- YOUR OBJECTIVE
Below are the entries; return every line among them that holds the word "BitVec".

▬▬▬▬▬▬

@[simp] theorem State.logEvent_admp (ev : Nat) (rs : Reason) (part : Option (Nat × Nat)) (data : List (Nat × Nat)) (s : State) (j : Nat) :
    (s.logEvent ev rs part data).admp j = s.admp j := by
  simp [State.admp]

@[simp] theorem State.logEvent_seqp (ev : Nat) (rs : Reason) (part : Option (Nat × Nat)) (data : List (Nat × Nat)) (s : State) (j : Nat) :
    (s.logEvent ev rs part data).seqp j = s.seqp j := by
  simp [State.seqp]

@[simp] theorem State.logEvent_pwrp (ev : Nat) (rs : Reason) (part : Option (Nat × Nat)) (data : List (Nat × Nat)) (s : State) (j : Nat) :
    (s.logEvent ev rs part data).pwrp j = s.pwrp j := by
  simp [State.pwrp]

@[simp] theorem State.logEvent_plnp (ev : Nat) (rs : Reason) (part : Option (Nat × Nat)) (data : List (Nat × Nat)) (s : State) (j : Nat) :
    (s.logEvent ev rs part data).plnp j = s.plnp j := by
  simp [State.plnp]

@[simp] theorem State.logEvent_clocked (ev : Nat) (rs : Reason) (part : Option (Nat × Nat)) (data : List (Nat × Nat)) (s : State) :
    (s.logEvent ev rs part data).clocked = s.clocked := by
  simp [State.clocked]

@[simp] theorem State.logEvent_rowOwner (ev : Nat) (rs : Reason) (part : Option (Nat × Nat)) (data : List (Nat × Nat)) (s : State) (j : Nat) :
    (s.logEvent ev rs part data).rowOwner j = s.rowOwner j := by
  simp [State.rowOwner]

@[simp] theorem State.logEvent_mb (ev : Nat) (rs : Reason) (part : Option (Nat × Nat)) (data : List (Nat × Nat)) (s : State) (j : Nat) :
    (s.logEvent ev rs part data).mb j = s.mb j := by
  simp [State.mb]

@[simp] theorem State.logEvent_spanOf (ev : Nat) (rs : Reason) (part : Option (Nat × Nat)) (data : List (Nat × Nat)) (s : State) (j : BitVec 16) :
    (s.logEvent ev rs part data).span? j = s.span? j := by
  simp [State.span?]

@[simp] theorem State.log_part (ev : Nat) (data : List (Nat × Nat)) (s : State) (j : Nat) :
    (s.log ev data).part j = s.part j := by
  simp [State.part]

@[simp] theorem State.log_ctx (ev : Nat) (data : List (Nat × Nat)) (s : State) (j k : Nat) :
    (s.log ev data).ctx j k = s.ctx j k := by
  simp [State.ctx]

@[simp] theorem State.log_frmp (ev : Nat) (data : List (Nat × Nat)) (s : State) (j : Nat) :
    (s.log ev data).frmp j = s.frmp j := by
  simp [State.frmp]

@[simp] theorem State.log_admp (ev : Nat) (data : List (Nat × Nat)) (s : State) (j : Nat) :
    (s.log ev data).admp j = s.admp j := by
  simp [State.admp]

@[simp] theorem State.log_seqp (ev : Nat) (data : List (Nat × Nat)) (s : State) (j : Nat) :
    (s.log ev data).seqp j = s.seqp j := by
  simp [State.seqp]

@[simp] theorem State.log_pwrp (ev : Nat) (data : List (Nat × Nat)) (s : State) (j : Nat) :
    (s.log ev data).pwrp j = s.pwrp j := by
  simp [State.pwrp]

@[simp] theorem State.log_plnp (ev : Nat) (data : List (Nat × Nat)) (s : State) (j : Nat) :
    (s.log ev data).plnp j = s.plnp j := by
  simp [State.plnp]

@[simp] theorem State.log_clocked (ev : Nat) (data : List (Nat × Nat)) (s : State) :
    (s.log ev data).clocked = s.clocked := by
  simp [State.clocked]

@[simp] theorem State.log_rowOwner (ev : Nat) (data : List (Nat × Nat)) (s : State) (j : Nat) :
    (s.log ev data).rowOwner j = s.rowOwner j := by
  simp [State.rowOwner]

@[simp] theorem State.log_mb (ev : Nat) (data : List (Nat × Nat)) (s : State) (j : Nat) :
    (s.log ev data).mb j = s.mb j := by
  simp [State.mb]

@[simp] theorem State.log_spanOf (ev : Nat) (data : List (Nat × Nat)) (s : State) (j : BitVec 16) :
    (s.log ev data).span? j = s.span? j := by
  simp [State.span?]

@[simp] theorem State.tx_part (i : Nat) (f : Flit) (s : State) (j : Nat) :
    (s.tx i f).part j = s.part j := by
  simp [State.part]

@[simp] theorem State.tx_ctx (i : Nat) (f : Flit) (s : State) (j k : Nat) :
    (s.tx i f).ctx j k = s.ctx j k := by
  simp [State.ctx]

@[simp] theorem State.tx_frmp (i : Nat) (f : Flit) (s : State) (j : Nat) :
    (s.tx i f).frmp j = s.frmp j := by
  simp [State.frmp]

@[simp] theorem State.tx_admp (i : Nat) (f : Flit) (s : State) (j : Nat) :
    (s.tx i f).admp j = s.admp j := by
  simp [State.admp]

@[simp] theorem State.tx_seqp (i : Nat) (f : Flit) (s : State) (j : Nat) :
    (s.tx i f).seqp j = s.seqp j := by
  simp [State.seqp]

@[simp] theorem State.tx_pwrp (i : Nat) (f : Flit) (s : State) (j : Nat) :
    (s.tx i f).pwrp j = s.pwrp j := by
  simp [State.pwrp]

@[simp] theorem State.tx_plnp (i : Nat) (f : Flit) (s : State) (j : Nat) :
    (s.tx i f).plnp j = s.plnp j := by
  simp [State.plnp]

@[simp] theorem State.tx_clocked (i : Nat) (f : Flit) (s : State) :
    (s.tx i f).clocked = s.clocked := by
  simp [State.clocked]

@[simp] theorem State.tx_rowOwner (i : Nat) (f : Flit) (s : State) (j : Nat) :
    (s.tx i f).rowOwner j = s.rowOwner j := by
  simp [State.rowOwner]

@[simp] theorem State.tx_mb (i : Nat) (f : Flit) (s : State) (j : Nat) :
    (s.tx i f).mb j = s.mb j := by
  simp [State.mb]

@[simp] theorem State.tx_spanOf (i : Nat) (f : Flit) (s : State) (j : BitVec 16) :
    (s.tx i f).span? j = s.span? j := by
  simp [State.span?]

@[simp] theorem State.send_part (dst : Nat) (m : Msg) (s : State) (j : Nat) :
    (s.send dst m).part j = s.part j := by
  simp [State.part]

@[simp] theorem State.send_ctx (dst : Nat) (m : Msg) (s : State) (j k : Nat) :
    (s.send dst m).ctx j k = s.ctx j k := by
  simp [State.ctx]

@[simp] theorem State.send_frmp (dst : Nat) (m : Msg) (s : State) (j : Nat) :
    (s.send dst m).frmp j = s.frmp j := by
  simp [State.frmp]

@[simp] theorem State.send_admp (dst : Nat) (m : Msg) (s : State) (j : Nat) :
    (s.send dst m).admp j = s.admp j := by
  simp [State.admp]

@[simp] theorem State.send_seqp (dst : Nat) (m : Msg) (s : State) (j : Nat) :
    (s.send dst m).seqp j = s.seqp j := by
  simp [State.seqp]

▬▬▬▬▬▬

- EXERCISE RESULT
@[simp] theorem State.logEvent_spanOf (ev : Nat) (rs : Reason) (part : Option (Nat × Nat)) (data : List (Nat × Nat)) (s : State) (j : BitVec 16) :
@[simp] theorem State.log_spanOf (ev : Nat) (data : List (Nat × Nat)) (s : State) (j : BitVec 16) :
@[simp] theorem State.tx_spanOf (i : Nat) (f : Flit) (s : State) (j : BitVec 16) :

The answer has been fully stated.